Required action » Produce an exact copy of the first line of the data below and each line after it, please, up to and including the one with "(R161, R163). -/".

Stored data entries
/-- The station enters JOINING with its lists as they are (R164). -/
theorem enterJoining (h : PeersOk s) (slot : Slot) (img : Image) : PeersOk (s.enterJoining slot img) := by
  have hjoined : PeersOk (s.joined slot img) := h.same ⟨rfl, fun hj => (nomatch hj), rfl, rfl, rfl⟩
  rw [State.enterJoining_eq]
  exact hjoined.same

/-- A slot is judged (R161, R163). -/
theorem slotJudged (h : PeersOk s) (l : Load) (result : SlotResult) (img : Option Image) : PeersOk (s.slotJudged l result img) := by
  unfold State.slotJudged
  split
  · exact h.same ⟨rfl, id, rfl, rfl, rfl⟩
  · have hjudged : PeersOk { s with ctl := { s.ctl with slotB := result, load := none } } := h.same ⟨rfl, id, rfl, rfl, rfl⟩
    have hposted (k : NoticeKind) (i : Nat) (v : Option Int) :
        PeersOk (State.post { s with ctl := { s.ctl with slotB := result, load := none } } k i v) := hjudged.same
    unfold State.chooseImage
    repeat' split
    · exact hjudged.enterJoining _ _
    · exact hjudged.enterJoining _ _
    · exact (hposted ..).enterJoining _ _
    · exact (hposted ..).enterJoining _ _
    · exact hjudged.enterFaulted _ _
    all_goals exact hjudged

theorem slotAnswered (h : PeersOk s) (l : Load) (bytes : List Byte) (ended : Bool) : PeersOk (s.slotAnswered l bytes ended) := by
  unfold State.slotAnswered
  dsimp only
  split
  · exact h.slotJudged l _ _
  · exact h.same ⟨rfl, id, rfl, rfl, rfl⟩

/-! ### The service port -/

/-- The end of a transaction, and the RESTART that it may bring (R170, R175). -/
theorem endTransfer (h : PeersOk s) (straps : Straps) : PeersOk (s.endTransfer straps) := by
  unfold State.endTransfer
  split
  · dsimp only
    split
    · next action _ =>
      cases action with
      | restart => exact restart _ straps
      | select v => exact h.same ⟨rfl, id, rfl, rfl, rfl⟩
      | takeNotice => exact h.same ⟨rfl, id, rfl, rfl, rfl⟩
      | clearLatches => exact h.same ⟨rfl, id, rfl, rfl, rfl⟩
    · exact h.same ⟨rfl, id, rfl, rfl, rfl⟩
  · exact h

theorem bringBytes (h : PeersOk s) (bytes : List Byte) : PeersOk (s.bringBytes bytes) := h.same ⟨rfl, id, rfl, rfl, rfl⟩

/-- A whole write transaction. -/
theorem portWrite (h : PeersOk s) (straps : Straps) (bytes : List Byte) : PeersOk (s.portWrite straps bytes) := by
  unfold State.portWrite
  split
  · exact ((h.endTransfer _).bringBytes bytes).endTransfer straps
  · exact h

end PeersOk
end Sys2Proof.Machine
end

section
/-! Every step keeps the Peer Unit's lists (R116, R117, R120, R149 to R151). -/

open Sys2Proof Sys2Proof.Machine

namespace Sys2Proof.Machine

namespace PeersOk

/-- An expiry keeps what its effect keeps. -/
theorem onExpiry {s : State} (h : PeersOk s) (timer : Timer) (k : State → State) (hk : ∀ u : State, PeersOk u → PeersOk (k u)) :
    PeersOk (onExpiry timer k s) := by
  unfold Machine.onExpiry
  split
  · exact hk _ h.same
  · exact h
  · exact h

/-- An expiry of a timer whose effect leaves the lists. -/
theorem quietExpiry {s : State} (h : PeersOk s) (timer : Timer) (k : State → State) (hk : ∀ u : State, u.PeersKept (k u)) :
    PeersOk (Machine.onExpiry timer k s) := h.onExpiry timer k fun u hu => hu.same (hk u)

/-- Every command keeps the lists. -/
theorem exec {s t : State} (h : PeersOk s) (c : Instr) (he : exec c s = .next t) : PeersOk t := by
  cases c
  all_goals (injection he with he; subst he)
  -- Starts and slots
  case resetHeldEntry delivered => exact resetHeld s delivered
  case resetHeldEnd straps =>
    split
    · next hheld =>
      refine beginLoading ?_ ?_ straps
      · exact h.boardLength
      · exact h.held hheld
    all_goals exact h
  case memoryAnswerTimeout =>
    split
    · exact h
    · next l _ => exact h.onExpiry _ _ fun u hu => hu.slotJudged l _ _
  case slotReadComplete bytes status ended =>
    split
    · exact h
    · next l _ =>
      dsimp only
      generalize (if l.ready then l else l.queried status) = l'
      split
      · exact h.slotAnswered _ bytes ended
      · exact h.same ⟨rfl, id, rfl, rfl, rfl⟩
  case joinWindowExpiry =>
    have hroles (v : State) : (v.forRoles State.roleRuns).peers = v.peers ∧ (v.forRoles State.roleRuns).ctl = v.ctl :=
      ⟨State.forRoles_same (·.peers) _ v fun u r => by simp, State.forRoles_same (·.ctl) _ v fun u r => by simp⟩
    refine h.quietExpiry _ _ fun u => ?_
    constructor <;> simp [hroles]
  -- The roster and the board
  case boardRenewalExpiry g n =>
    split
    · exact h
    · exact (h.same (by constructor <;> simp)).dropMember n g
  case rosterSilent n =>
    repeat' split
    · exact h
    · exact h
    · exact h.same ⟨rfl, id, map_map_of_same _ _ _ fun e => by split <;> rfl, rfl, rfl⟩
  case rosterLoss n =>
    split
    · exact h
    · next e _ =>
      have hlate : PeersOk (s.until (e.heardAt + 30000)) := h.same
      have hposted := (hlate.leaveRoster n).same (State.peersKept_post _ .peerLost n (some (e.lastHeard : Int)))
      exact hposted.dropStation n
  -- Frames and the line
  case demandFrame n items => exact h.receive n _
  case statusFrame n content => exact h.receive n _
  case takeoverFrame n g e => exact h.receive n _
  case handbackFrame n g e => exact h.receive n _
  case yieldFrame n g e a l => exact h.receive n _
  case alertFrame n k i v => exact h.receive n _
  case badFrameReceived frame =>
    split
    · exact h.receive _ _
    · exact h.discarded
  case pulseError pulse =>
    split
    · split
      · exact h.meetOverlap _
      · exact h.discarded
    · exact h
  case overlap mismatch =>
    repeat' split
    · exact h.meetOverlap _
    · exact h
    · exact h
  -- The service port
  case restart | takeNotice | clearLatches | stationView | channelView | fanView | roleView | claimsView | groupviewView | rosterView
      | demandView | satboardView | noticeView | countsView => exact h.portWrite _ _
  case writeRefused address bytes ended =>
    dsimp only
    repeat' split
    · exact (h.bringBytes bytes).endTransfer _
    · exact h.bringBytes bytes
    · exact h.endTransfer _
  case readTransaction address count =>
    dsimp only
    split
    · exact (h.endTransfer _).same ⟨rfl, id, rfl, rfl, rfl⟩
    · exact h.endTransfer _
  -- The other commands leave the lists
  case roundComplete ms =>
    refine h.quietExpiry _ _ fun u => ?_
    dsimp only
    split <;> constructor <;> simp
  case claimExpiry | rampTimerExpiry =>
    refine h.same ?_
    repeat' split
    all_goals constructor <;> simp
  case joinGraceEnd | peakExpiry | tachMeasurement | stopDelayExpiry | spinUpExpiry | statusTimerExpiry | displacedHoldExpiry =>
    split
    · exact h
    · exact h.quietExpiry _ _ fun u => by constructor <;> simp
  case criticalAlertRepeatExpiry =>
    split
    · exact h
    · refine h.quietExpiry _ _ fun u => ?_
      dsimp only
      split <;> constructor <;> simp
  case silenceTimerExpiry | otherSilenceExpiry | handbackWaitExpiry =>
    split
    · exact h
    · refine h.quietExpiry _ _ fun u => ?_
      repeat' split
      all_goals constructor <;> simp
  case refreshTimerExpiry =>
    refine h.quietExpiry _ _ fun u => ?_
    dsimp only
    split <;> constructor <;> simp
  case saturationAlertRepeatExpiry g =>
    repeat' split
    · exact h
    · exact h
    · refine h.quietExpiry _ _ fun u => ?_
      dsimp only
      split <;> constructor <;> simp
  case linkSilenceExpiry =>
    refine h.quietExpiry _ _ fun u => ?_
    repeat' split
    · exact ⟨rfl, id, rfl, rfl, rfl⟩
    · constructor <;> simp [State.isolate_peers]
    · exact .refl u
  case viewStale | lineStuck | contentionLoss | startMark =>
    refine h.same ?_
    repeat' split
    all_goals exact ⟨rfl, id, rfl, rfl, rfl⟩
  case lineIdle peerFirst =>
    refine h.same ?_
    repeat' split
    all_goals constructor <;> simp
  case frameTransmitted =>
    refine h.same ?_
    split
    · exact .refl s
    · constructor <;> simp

Reply to the task »
/-- The station enters JOINING with its lists as they are (R164). -/
theorem enterJoining (h : PeersOk s) (slot : Slot) (img : Image) : PeersOk (s.enterJoining slot img) := by
  have hjoined : PeersOk (s.joined slot img) := h.same ⟨rfl, fun hj => (nomatch hj), rfl, rfl, rfl⟩
  rw [State.enterJoining_eq]
  exact hjoined.same

/-- A slot is judged (R161, R163). -/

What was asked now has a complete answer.